If a crystal changes chemically or structurally, yet keeps the shape of the original, it is called a pseudomorph or "false form"; it looks like a crystal of one species but is composed of another (Sinkankas). Pseudomorphs include the following:

Paramorphs are the result of polymorphism, the existence of a chemical compound or element in two or more crystal structures (KL).

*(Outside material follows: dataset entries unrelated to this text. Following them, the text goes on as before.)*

/-- LAUNCH (R367): a release at device scope, and a load of its packet behind the earlier accesses of its gang. -/
def launchBody (x : Args) (c : Ictx) : Body :=
  match c.s.gridOf c.g, c.s.contextOf c.g with
  | some gr, some k =>
    let fresh := wrapNat 64 (((c.src 0#32).val x.a true c.lead : Int) + x.imm.toInt)
    let a := match c.reuse [⟨c.lead, fresh⟩] with | y :: _ => y.addr | [] => fresh
    match inLead c (alignTrap 64 [⟨c.lead, a⟩]) with
    | some t => .trap t
    | none =>
      let ws := walksOf c.s k.desc (imageParts a 64)
      if replayable ws then .replay (stagesOf ws) [(c.lead, a)]
      else match inLead c (virtualTrap c.s ws true false (fun _ => false) c.pc) with
        | some t => .trap t
        | none =>
          let c := c.settle
          let spots := ws.filterMap fun w => w.2.toOption.map fun p => (keyOf p.space p.addr, p.own)
          let p := BitVec.ofNat 512 (spots.foldr (fun k acc => memLoad c.s.mem k.1 16 + 2 ^ 128 * acc) 0)
          let st := deviceStatus c.s gr.vd p
          let seq := match c.s.vd? gr.vd with | some v => v.seq.toNat | none => 0
          let s := c.s.bookReads c.g gr spots
          .go { c.plan with
            s := if st = 0 then s.createChild gr p else s
            regs := destWrites c x.d 1 c.mask (fun _ => st * 2 ^ 28 + (if st = 0 then seq else 0))
            timing := .variable 40 }
  | _, _ => .go c.plan
/-- LAUNCH (R367). -/
def execLaunch (x : Args) (s : State) : Host.Outcome State Fault Refusal := issue (.launch x) x.head 0#32 (launchBody x) s

/-- The word of LSTAT (R368). -/
def lstatWord (s : State) (vd w : Nat) : Nat :=
  if w / 2 ^ 28 ≠ 0 then 3 * 2 ^ 28 + bitsOf w 28 4 * 2 ^ 24
  else match s.vd? vd with
    | none => 15 * 2 ^ 28
    | some v => match v.children.find? (fun c => c.seq == w % 2 ^ 26) with
      | some c => c.state * 2 ^ 28 + c.status * 2 ^ 24 + min c.retired 0xFFFFFF
      | none => 15 * 2 ^ 28

/-- LSTAT (R368). -/
def lstatBody (x : Args) (c : Ictx) : Body :=
  match c.s.gridOf c.g with
  | none => .go c.plan
  | some gr =>
    .go { c.plan with
      regs := destWrites c x.d 1 c.mask (fun _ => lstatWord c.s gr.vd ((c.src x.imm).word x.a c.lead).toNat)
      timing := .variable 24 }
/-- LSTAT (R368). -/
def execLstat (x : Args) (s : State) : Host.Outcome State Fault Refusal := issue (.lstat x) x.head x.imm (lstatBody x) s

/-! ### DEFER (R248, R249, R364) -/

/-- The pool that takes a grid's continuation records (R248, R363): the one it names, or its own. -/
def State.poolOf (s : State) (x : Grid) : Option Pool :=
  match x.own with
  | some id => s.pool? x.vd id
  | none => if x.pool = 0 then none else s.pool? x.vd x.pool

/-- A continuation record (R249). -/
def contRecord (pc nw : Nat) (word : Nat → Word) : BitVec 512 :=
  BitVec.ofNat 512 (pc % 2 ^ 56 + nw * 2 ^ 56
    + (List.range nw).foldl (fun acc i => acc + (word i).toNat * 2 ^ (64 + 32 * i)) 0)

/-- The posted store of a record to its place in the buffer, on path E (R248, R363), which a MOVING granule holds (R399) where it is
performed; none where the buffer cannot be reached. -/
def recordReq (s : State) (g : Gang) (x : Grid) (d : ContextDesc) (p : Pool) (r : PoolRec) : Option Req :=
  let a := p.rbuf + 64 * r.slot
  (s.target d 5 true a).toOption.map fun pl =>
    { id := s.nextId, gid := g.gid, team := g.team, ctx := x.ctx, own := pl.own, seq := g.issued, kind := .store, ty := .b128,
      space := pl.space, channel := s.channelOf pl.space pl.addr,
      accs := (List.range 4).map fun i => ⟨i, keyOf pl.space pl.addr + 16 * i, bitsOf r.bits.toNat (128 * i) 128, 0⟩,
      acq := false, rel := false, who := g.quad, cls := x.cls.service, stamp := s.stampOf x, due := none, quad := g.quad,
      sent := s.uc.toNat, served := false }

/-- A record arrives at its pool (R248, R364). -/
def State.addRecord (s : State) (g : Gang) (x : Grid) (d : ContextDesc) (p : Pool) (bits : BitVec 512) : State :=
  let p := (s.pool? p.vd p.id).getD p
  let r : PoolRec := ⟨bits, s.uc.toNat, (p.freePlaces 1).headD 0⟩
  let s1 := s.onPool p.vd p.id fun p => p.add r
  match recordReq s g x d p r with
  | some q => (s1.addReqs [q]).later (reqWork s1 [q])
  | none => s1.logError x.ctx 2 1 0 (p.rbuf + 64 * r.slot) 0

/-- DEFER (R248): one record for each lane of the write mask, which then retires as at EXIT. A replayable fault at a record's place
in the buffer parks the gang before any record (R89). DESIGN CHOICE (log 32): `$tmask` of the PROT of a grid without a pool, which R248 does
not name, is the issuing set. -/
def deferBody (x : Args) (c : Ictx) : Body :=
  match c.s.gridOf c.g, c.s.contextOf c.g with
  | some gr, some k =>
    let nw := deferCount x
    let cont := dispTarget c.pc x.imm
    match c.s.poolOf gr with
    | none => .trap ⟨.prot, cont, c.iset⟩
    | some p =>
      let src := c.src 0#32
      let va := (directReg x.a).getD 0
      let ws := walksOf c.s k.desc ((p.freePlaces c.mask.count).map fun n => ⟨0, p.rbuf + 64 * n⟩)
      if replayable ws then .replay (stagesOf ws) []
      else
        let s := (Lanes.toList c.mask).foldl (fun s l =>
          s.addRecord c.g gr k.desc p (contRecord cont.toNat nw fun i => src.word (.v (BitVec.ofNat 8 (va + i))) l)) c.s
        .go (exitPlan c (s.later [.admissionStep]))
  | _, _ => .go c.plan
/-- DEFER (R248). -/
def execDefer (x : Args) (s : State) : Host.Outcome State Fault Refusal := issue (.defer x) x.head 0#32 (deferBody x) s

/-- BASKET_FLUSH_TIMEOUT (R364): the oldest record of a basket has waited FLUSHT microseconds. -/
def execBasketFlushTimeout (pool basket : Nat) (s : State) : Host.Outcome State Fault Refusal :=
  let due := s.pools.filter fun p => p.id == pool && decide (p.flusht ≠ 0) &&
    (match p.basket basket with | r :: _ => decide (r.arrived + p.flusht ≤ s.uc.toNat) | [] => false)
  if due.isEmpty then .next s
  else .next ((due.foldl (fun s p => s.onPool p.vd p.id fun p => p.flush basket) s).later [.admissionStep])

end Sys2Proof.Machine
end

Polytypes are a special case of paramorphs where multiple close-packed crystal structures differ in one dimension only. Polytypes have identical close-packed planes, but differ in the stacking sequence in the third dimension perpendicular to these planes. It is most common in phyllosilicates, for example micas and chlorides, also some hydroxycarbonates like the hydromagnesite group, some elements, such as graphite, some carbides, such as moissanite, and sulphides with layered structures like molybdenite and pyrrhotite. Normally polytypes are not defined as separate species, but there are exceptions, such as sphalerite/wurtzite and kaolinite/dickite/nacrite (Mindat).

Alteration pseudomorphs result from processes involving chemical reactions (KL).

Replacement pseudomorphs involve complete or partial solution and chemical precipitation of a new substance (KL).

Epimorphs occur where an original mineral is encrusted by a second one, but the core of the first mineral remains unchanged (KL).

Perimorphs occur where an original mineral is encrusted by a second and then the first mineral is leached away leaving a hollow shell in the form of the original mineral (KL).